Personal information
- Nationality: Italian
- Born: 11 April 1999 (age 27) Rome

Sport
- Sport: Para athletics
- Disability: Clubfoot
- Disability class: T44
- Events: 100 metres 200 metres long jump

Medal record
Men's para-athletics
Representing Italy
World Championships
| Gold medal – first place | 2025 New Delhi | Long jump T44 |
| Gold medal – first place | 2025 New Delhi | 200 m T44 |
| Bronze medal – third place | 2025 New Delhi | 100 m T44 |
European Championships
| Bronze medal – third place | 2021 Bydgoszcz | Long jump T64 |

= Marco Cicchetti =

Italian para athlete (born 1999)

Marco Cicchetti (born 11 April 1999) is an Italian T44 para athlete. He represented Italy at the 2020 and 2024 Summer Paralympics.

==Career==
Cicchetti represented Italy at the 2020 Summer Paralympics and finished in sixth place in the long jump T44 event. He then competed at the 2021 World Para Athletics European Championships and won a bronze medal in the long jump T64 event. He again represented Italy at the 2024 Summer Paralympics and finished in eighth place in the long jump T44 and 100 metres T44 events.
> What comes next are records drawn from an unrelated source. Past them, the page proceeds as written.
/-- Write an entry to the healing log, or drop and count it when the log is full (18 R404). -/
def healLog (s : State) (e : HealEntry) : State :=
  let l := s.heal.log
  if l.log2 = 0 then s
  else if healRoom s then
    let s1 := { s with heal := { s.heal with log := { l with produced := (l.produced + 1) % 2 ^ 32 } } }
    issueWrites s1 .heal 0 (entryAddr l 0) (healBytes s e)
  else event (bump s ctHealLost 1) evHeal 5

/-- Every command's meaning ends here: the next state. -/
abbrev ok (s : State) : Host.Outcome State Fault Refusal := .next s

end Sys2Proof.Machine
end

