-- ==== Sys2Proof/Machine/Inflate.lean ====
section
/-!
DEFINITION. Reading a raw DEFLATE stream (RFC 1951) as 13 R278 requires: stored, fixed and dynamic blocks,
distances up to 32 KiB; and writing a stream of stored blocks.
-/

namespace Sys2Proof.Machine

open Sys2Proof

/-- How a decompression ends badly: a codec error, or output past the limit given (06 R106, 13 R282). -/
inductive DecErr where
  | codec
  | excess
  deriving DecidableEq, Repr

/-- A bit reader, least significant bit first: bits held, their count, and the bytes to come. -/
structure BitReader where
  buf : Nat
  cnt : Nat
  rest : List Byte
  deriving DecidableEq, Repr

/-- Pull whole bytes until `n` bits are held or the input ends. -/
def BitReader.fill (n : Nat) : Nat → BitReader → BitReader
  | 0, r => r
  | f + 1, r =>
    if r.cnt ≥ n then r
    else
      match r.rest with
      | [] => r
      | b :: bs => BitReader.fill n f ⟨r.buf + b.toNat <<< r.cnt, r.cnt + 8, bs⟩

/-- Take `n` bits; none when the input is too short. -/
def BitReader.take (n : Nat) (r : BitReader) : Option (Nat × BitReader) :=
  let r := BitReader.fill n (n / 8 + 1) r
  if r.cnt < n then none
  else some (r.buf % 2 ^ n, ⟨r.buf >>> n, r.cnt - n, r.rest⟩)

/-- A canonical Huffman code: symbols per length 0 to 15, and the symbols in code order. -/
structure HuffCode where
  counts : List Nat
  syms : List Nat
  deriving DecidableEq, Repr

def huffOfLengths (lens : List Nat) : HuffCode :=
  let idx := lens.zipIdx
  ⟨(List.range 16).map (fun l => lens.countP (· = l)),
   ((List.range 15).map (· + 1)).flatMap (fun l =>
     idx.filterMap (fun (x, i) => if x = l then some i else none))⟩

/-- Codes left unused; negative when the lengths are over-subscribed. -/
def huffLeft (h : HuffCode) : Int :=
  ((List.range 15).map (· + 1)).foldl (fun (left : Int) l => 2 * left - (h.counts.getD l 0 : Nat)) 1

/-- Complete, or a single code of one bit, or empty: the sets a decoder accepts. -/
def huffUsable (h : HuffCode) : Bool :=
  decide (huffLeft h = 0) ||
  (decide (huffLeft h > 0) && decide (h.syms.length ≤ 1) && decide (h.counts.getD 1 0 = h.syms.length))

/-- Decode one symbol bit by bit over the lengths 1 to 15. -/
def huffDecode (h : HuffCode) : Nat → Nat → Nat → Nat → Nat → BitReader → Option (Nat × BitReader)
  | 0, _, _, _, _, _ => none
  | f + 1, len, code, first, index, r =>
    match r.take 1 with
    | none => none
    | some (b, r) =>
      let code := code + b
      let c := h.counts.getD len 0
      if code < first + c then
        match h.syms[index + (code - first)]? with
        | some s => some (s, r)
        | none => none
      else huffDecode h f (len + 1) (2 * code) (2 * (first + c)) (index + c) r

def BitReader.sym (h : HuffCode) (r : BitReader) : Option (Nat × BitReader) :=
  huffDecode h 15 1 0 0 0 r

def lenBase : List Nat :=
  [3, 4, 5, 6, 7, 8, 9, 10, 11, 13, 15, 17, 19, 23, 27, 31, 35, 43, 51, 59, 67, 83, 99, 115, 131,
   163, 195, 227, 258]

def lenExtra : List Nat :=
  [0, 0, 0, 0, 0, 0, 0, 0, 1, 1, 1, 1, 2, 2, 2, 2, 3, 3, 3, 3, 4, 4, 4, 4, 5, 5, 5, 5, 0]

def distBase : List Nat :=
  [1, 2, 3, 4, 5, 7, 9, 13, 17, 25, 33, 49, 65, 97, 129, 193, 257, 385, 513, 769, 1025, 1537, 2049,
   3073, 4097, 6145, 8193, 12289, 16385, 24577]

def distExtra : List Nat :=
  [0, 0, 0, 0, 1, 1, 2, 2, 3, 3, 4, 4, 5, 5, 6, 6, 7, 7, 8, 8, 9, 9, 10, 10, 11, 11, 12, 12, 13, 13]

/-- Output so far, newest byte first, with its length. -/
structure OutBuf where
  rev : List Byte
  len : Nat
  deriving DecidableEq, Repr

def OutBuf.empty : OutBuf := ⟨[], 0⟩

def OutBuf.push (o : OutBuf) (b : Byte) : OutBuf := ⟨b :: o.rev, o.len + 1⟩

def OutBuf.append (o : OutBuf) (bs : List Byte) : OutBuf := ⟨bs.reverse ++ o.rev, o.len + bs.length⟩

/-- Copy `n` bytes from `dist` back, byte by byte. -/
def OutBuf.copy (dist : Nat) : Nat → OutBuf → OutBuf
  | 0, o => o
  | n + 1, o => OutBuf.copy dist n (o.push (o.rev.getD (dist - 1) 0))

/-- The symbols of one compressed block. -/
def inflateSyms (limit : Nat) (lit dst : HuffCode) :
    Nat → BitReader → OutBuf → Except DecErr (BitReader × OutBuf)
  | 0, _, _ => .error .codec
  | f + 1, r, o =>
    match r.sym lit with
    | none => .error .codec
    | some (s, r) =>
      if s < 256 then
        if o.len + 1 > limit then .error .excess
        else inflateSyms limit lit dst f r (o.push (BitVec.ofNat 8 s))
      else if s = 256 then .ok (r, o)
      else if s > 285 then .error .codec
      else
        match r.take (lenExtra.getD (s - 257) 0) with
        | none => .error .codec
        | some (x, r) =>
          let n := lenBase.getD (s - 257) 0 + x
          match r.sym dst with
          | none => .error .codec
          | some (d, r) =>
            if d > 29 then .error .codec
            else
              match r.take (distExtra.getD d 0) with
              | none => .error .codec
              | some (y, r) =>
                let dist := distBase.getD d 0 + y
                if dist > o.len then .error .codec
                else if o.len + n > limit then .error .excess
                else inflateSyms limit lit dst f r (OutBuf.copy dist n o)

def fixedLit : HuffCode :=
  huffOfLengths (List.replicate 144 8 ++ List.replicate 112 9 ++ List.replicate 24 7 ++
    List.replicate 8 8)

def fixedDist : HuffCode := huffOfLengths (List.replicate 30 5)

def clOrder : List Nat := [16, 17, 18, 0, 8, 7, 9, 6, 10, 5, 11, 4, 12, 3, 13, 2, 14, 1, 15]

/-- `n` three-bit code-length lengths. -/
def readThrees : Nat → BitReader → Option (List Nat × BitReader)
  | 0, r => some ([], r)
  | n + 1, r =>
    match r.take 3 with
    | none => none
    | some (x, r) =>
      match readThrees n r with
      | none => none
      | some (xs, r) => some (x :: xs, r)

/-- The run-length coded code lengths of a dynamic block; `acc` newest first. -/
def readLengths (h : HuffCode) (total : Nat) :
    Nat → BitReader → List Nat → Option (List Nat × BitReader)
  | 0, _, _ => none
  | f + 1, r, acc =>
    if acc.length = total then some (acc.reverse, r)
    else if acc.length > total then none
    else
      match r.sym h with
      | none => none
      | some (s, r) =>
        if s < 16 then readLengths h total f r (s :: acc)
        else if s = 16 then
          match acc, r.take 2 with
          | p :: _, some (x, r) => readLengths h total f r (List.replicate (3 + x) p ++ acc)
          | _, _ => none
        else if s = 17 then
          match r.take 3 with
          | some (x, r) => readLengths h total f r (List.replicate (3 + x) 0 ++ acc)
          | none => none
        else
          match r.take 7 with
          | some (x, r) => readLengths h total f r (List.replicate (11 + x) 0 ++ acc)
          | none => none

/-- The two codes of a dynamic block. -/
def readDynamic (r : BitReader) : Option (HuffCode × HuffCode × BitReader) :=
  match r.take 14 with
  | none => none
  | some (x, r) =>
    let nlen := x % 32 + 257
    let ndist := x / 32 % 32 + 1
    let ncode := x / 1024 + 4
    if nlen > 286 || ndist > 30 then none
    else
      match readThrees ncode r with
      | none => none
      | some (ls, r) =>
        let cl := huffOfLengths ((List.range 19).map (fun i =>
          match clOrder.idxOf? i with
          | some j => ls.getD j 0
          | none => 0))
        if huffLeft cl ≠ 0 then none
        else
          match readLengths cl (nlen + ndist) (nlen + ndist + 1) r [] with
          | none => none
          | some (all, r) =>
            let lit := huffOfLengths (all.take nlen)
            let dst := huffOfLengths (all.drop nlen)
            if all.getD 256 0 = 0 || !huffUsable lit || !huffUsable dst then none
            else some (lit, dst, r)

/-- One block: whether it is the final one, and what is left after it. -/
def inflateBlock (limit work : Nat) (r : BitReader) (o : OutBuf) : Except DecErr (Bool × BitReader × OutBuf) :=
  match r.take 3 with
  | none => .error .codec
  | some (h, r) =>
    let kind := h / 2
    let step : Except DecErr (BitReader × OutBuf) :=
      if kind = 0 then
        let r : BitReader := ⟨r.buf >>> (r.cnt % 8), r.cnt - r.cnt % 8, r.rest⟩
        match r.take 32 with
        | none => .error .codec
        | some (x, r) =>
          let n := x % 65536
          if x / 65536 ≠ 65535 - n then .error .codec
          else
            let held := natLE r.buf (r.cnt / 8) ++ r.rest
            if held.length < n then .error .codec
            else if o.len + n > limit then .error .excess
            else .ok (⟨0, 0, held.drop n⟩, o.append (held.take n))
      else if kind = 1 then inflateSyms limit fixedLit fixedDist work r o
      else if kind = 2 then
        match readDynamic r with
        | none => .error .codec
        | some (lit, dst, r) => inflateSyms limit lit dst work r o
      else .error .codec
    match step with
    | .error e => .error e
    | .ok (r, o) => .ok (h % 2 == 1, r, o)

/-- One block after another until the final one. -/
def inflateBlocks (limit work : Nat) :
    Nat → BitReader → OutBuf → Except DecErr (BitReader × OutBuf)
  | 0, _, _ => .error .codec
  | f + 1, r, o =>
    match inflateBlock limit work r o with
    | .error e => .error e
    | .ok (final, r, o) => if final then .ok (r, o) else inflateBlocks limit work f r o

/-- The output of a raw DEFLATE stream, stopped once it would pass `limit` (R278, R282). -/
def inflate (limit : Nat) (bs : List Byte) : Except DecErr (List Byte) :=
  let work := 8 * bs.length + 1
  match inflateBlocks limit work work ⟨0, 0, bs⟩ OutBuf.empty with
  | .error e => .error e
  | .ok (_, o) => .ok o.rev.reverse

/-! ### How a stream is written -/

/-- Bits that are still to be read. -/
def BitReader.left (r : BitReader) : Nat := r.cnt + 8 * r.rest.length

/-- The bits that the fixed code takes for a literal or length symbol. -/
def fixedBits (s : Nat) : Nat := if s < 144 then 8 else if s < 256 then 9 else if s < 280 then 7 else 8

/-- The bits that the fixed code would take for the symbols of a block, up to its end. -/
def fixedCost (lit dst : HuffCode) : Nat → BitReader → Nat
  | 0, _ => 0
  | f + 1, r =>
    match r.sym lit with
    | none => 0
    | some (s, r) =>
      if s < 256 then fixedBits s + fixedCost lit dst f r
      else if s = 256 then fixedBits s
      else
        let x := lenExtra.getD (s - 257) 0
        match (r.take x).bind (fun q => q.2.sym dst) with
        | none => 0
        | some (d, r) =>
          let y := distExtra.getD d 0
          match r.take y with
          | none => 0
          | some (_, r) => fixedBits s + x + 5 + y + fixedCost lit dst f r

/-- A block of `n` output bytes at `r` that takes `bits` is no longer than the others it is preferred to: a fixed one than the
stored one, a dynamic one than both (R278). -/
def blockShortest (work : Nat) (r : BitReader) (n bits : Nat) : Bool :=
  match r.take 3 with
  | none => false
  | some (h, r1) =>
    let stored := 3 + r1.left % 8 + 32 + 8 * n + (if 65535 < n then 40 else 0)
    decide (n ≤ 65536) &&
    (if h / 2 = 0 then true
     else if h / 2 = 1 then decide (bits < stored)
     else match readDynamic r1 with
       | some (lit, dst, r2) => decide (bits < stored) && decide (bits < 3 + fixedCost lit dst work r2)
       | none => false)

/-- Every block of a stream keeps the rules by which the device writes one (R278). -/
def blocksShortest (limit work : Nat) : Nat → BitReader → OutBuf → Bool
  | 0, _, _ => false
  | f + 1, r, o =>
    match inflateBlock limit work r o with
    | .error _ => false
    | .ok (final, r1, o1) =>
      blockShortest work r (o1.len - o.len) (r.left - r1.left) && (final || blocksShortest limit work f r1 o1)

/-- A DEFLATE stream of `n` bytes as the device writes it (R278). -/
def deflateWritten (n : Nat) (bs : List Byte) : Bool :=
  let work := 8 * bs.length + 1
  blocksShortest n work work ⟨0, 0, bs⟩ OutBuf.empty

/-- Stored blocks of at most 65,535 bytes each: a DEFLATE stream of any input (R278). -/
def storedBlocks : List (List Byte) → List Byte
  | [] => [1#8, 0#8, 0#8, 0xFF#8, 0xFF#8]
  | [b] => 1#8 :: natLE b.length 2 ++ natLE (65535 - b.length) 2 ++ b
  | b :: c :: bs =>
    0#8 :: natLE b.length 2 ++ natLE (65535 - b.length) 2 ++ b ++ storedBlocks (c :: bs)

def deflateStored (bs : List Byte) : List Byte := storedBlocks (chunksOf 65535 bs)

end Sys2Proof.Machine
end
In June 2025, he competed at the World Para Athletics Grand Prix in Paris, France, and set the European record in the 200 meters T44 event with a time of 23.01 seconds. In September 2025, he competed at the 2025 World Para Athletics Championships and won a gold medal in the long jump T44 event with a European record jump of 6.98 metres. He also won a gold medal in the 200 metres T44 event, and a bronze medal in the 100 metres T44 event.

==Personal life==
Cicchetti was born with a clubfoot.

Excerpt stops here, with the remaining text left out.